-- ==== Sys2Proof/Tests/Slice0.lean ====
section
/-!
SUPPORT. Tests: what well-formedness refuses, results of a few commands by the spec's own tables, and for each
statement with hypotheses a state and operands that meet them.
-/
section Slice0Tests
open Sys2Proof Sys2Proof.Machine

/-! ### Small states -/

/-- An instruction word from OPC, FN and the sum of its other fields. -/
def word (opc fn fields : Nat) : W64 := BitVec.ofNat 64 (opc + 256 * fn + fields)

/-- A group of partition 1, context 0, with all 32 threads and 128 registers. -/
def g0 : Group :=
  { Group.idle 1 0 with gtag := 5, rpt := 128, launch := BitVec.allOnes 32, active := BitVec.allOnes 32 }

def i0 : Issuer := .group 0 0

/-- Register words that differ from their reset values, by register, index and value. -/
def words (l : List (Reg × Nat × Nat)) : SMap W32 :=
  l.foldl (fun m x => SMap.put m (x.1.key x.2.1) (BitVec.ofNat 32 x.2.2)) []

/-- Beats and core 0 run, partition 1 is enabled and ACTIVE, its context 0 runs. -/
def up : State :=
  { State.reset with
    regs := words [(.beatCtrl, 0, 1), (.coreCtrl, 0, 1), (.partCfg, 1, 1), (.partCmd, 1, 8), (.tunCtx, 16, 17)]
    co := { State.reset.co with cores := [(0, { CoreSt.reset with phys := some 0 })] } }

/-- The group `g` in slot 0 of core 0. -/
def running (g : Group) : State := { up with co := { up.co with groups := [(0, g)] } }

/-- What a command leaves, where it completes. -/
def after (c : Instr) (s : State) : State :=
  match exec c s with
  | .next t => t
  | _ => s

/-- An access that is allowed, and what follows holds. -/
def okThen {ε α : Type} (e : Except ε α) (p : α → Bool) : Bool :=
  match e with
  | .ok x => p x
  | .error _ => false
set_option Elab.async false

/-! ### What well-formedness refuses: one ill-formed command for each check -/

def msg0 : Msg :=
  { vc := 1, type := 0, dnode := 0, snode := 0, tag := 0, hops := 0, skey := 0, status := 0, rc := false,
    param := 7, head := [], body := [] }

def burst0 : BurstReport :=
  { odCorrected := false, odUncorrected := false, singleBit := none, doubleBit := false, metaBits := 0 }

theorem test_issuer_must_exist :
    [Instr.nop (.group 256 0) (word 1 0 0), .nop (.group 0 64) (word 1 0 0), .nop (.cp 8 0 0) (word 1 0 0),
      .nop (.cp 0 64 0) (word 1 0 0), .nop (.cp 0 0 16) (word 1 0 0), .lockRetry (.group 256 0)].all
      (fun c => !c.wf) = true := by decide +kernel

theorem test_word_must_be_the_rows :
    [Instr.nop i0 (word 1 1 0), .fence i0 (word 1 0 0), .scalarInteger i0 (word 0x20 0 0), .shfl i0 (word 0x24 1 0),
      .mma i0 (word 1 0 0) 0, .waitge i0 (word 1 0 0) 0].all (fun c => !c.wf) = true := by decide +kernel

theorem test_agent_and_requester_must_exist :
    [Instr.tileWriteBegin (.xfer 256 0 0), .tileReadComplete (.copyEngine 16), .copyTimeout (.group 0 64),
      .caskWaitTimeout (.engine 0 4), .tileWriterTimeout (.landing 8 0 0), .tornTileWindowExpiry (.landing 0 65536 0),
      .tileWriteBegin (.landing 0 0 1048576), .registerWrite (.fn 64) ⟨.core, 0, 0, .base⟩ 0,
      .registerWrite (.mgmt 65536) ⟨.core, 0, 0, .base⟩ 0, .registerWrite (.group 0 64) ⟨.core, 0, 0, .base⟩ 0,
      .registerWrite .firmware ⟨.core, 512, 0, .base⟩ 0, .registerWrite .firmware ⟨.core, 0, 65536, .base⟩ 0,
      .registerWrite .firmware ⟨.core, 0, 2, .base⟩ 0].all (fun c => !c.wf) = true := by decide +kernel

theorem test_core_and_memory_indices :
    [Instr.matrixEngineStart 0 4, .matrixEngineStart 256 0, .transferStart 256, .transferComplete 256 0 0,
      .coreArrayError 0 3 0 true, .coreArrayError 256 0 0 true, .scrubRead 512 burst0,
      .memoryReadComplete 512 0 .unattributed burst0, .softPprComplete 512, .caParityError 16 0 true,
      .caParityError 0 16 true, .channelRetrainEnd 16 0 true, .farOperation 512, .farOpResume 512, .gets 256 0 0 .good,
      .getm 0 64 0, .putf 256 0, .l1Grant 256 0, .nonAllocatingWrite 0 .unattributed 0 [], .wayReassign 512 0 0,
      .wayReassignComplete 0 16, .regionOwnerWrite 1024 0, .regionDrainComplete 1024].all
      (fun c => !c.wf) = true := by decide +kernel

theorem test_context_and_function_indices :
    [Instr.switchDrainEnd 64 0 0, .switchDrainEnd 0 16 0, .switchDrainEnd 0 0 256, .teardownDrainEnd 64 0,
      .partitionCreate 64 0, .contextEnable 0 16 0, .ringTask 64 0, .ringTask 0 16, .ringEnable 0 16 0,
      .copyEngineComplete 16 [] [], .windowRead 64 0 4, .vfFlr 64, .doeAbort 64, .keyLoad 64 0, .pkeyWrite 64 0,
      .kegRead 8 0, .kegAdvance 8 0 0, .getCertificate (.doe 0) 256 0 0].all (fun c => !c.wf) = true := by decide +kernel

theorem test_fabric_and_clock_indices :
    [Instr.beatMark 8 msg0 0, .dlyreq 8 msg0 0 0, .rd 8 msg0, .mgmtRegisterRead 0 msg0, .mgmtRegisterWrite 0 msg0,
      .mgmtSpdmFragment 0 msg0, .stallTimeout 8 0, .stallTimeout 0 4, .laneFailure 4 0, .laneFailure 0 34,
      .flitCrcError 8 0, .flitCrcError 0 34, .spanWindowWrite 16 false 0, .bxfArrive i0 64 0, .barrierUnitEnable 64 0,
      .domainSwitch 62 0, .pllLock 62 true, .unitWake 3 0, .unitWake 0 32, .currentLimitEvent 8, .droopEvent 32,
      .d2dLaneFailure 24 0, .d2dRetrain 24 0].all (fun c => !c.wf) = true := by decide +kernel

/-- The table gives bits to no row, so no word spells a command and the queue stays as it is. -/
theorem test_no_word_spells_a_command :
    decodeTableWord 64 0xFFFFFFFFFFFFFFFF = none ∧ decodeTableWord 8 0 = none ∧
    (State.reset.withFetchWord 64 1).pending = [] := by decide +kernel
/-! ### Results, against values the spec writes out -/

/-- 02 R59, the worked example of one generator step and its first four draws. -/
theorem test_generator_step :
    genStep 1 = 0x40822041 ∧
    (let d1 := (Gen.start 1).draw
     let d2 := d1.2.draw
     let d3 := d2.2.draw
     (d1.1, d2.1, d3.1, d3.2.draw.1) = (0x2041, 0x4082, 0, 0)) := by decide +kernel

/-- 02, the worked example of one MXFP4 block: scale 0x81, codes 6, 12, 0, 2, and X; U too, since 0.225 is tiny and
inexact (R60; log entry 12). -/
theorem test_mx_block :
    (let b := quantiseBlock .e2m1 .rne true
        ([Fmt.f32.decode 0x41A00000, Fmt.f32.decode 0xC0E9999A, Fmt.f32.decode 0x3F666666, Fmt.f32.decode 0x40400000].map
          some ++ List.replicate 28 (some (.fin false 0 0))) (Gen.start 1)
     (b.1, b.2.codes.take 4, b.2.flags)) = (0x81, [6, 12, 0, 2], flX ||| flU) := by decide +kernel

--*--

What you will do :: What is needed is the number of lines in the entries that contain the word "base", written alone.

Task response :: 4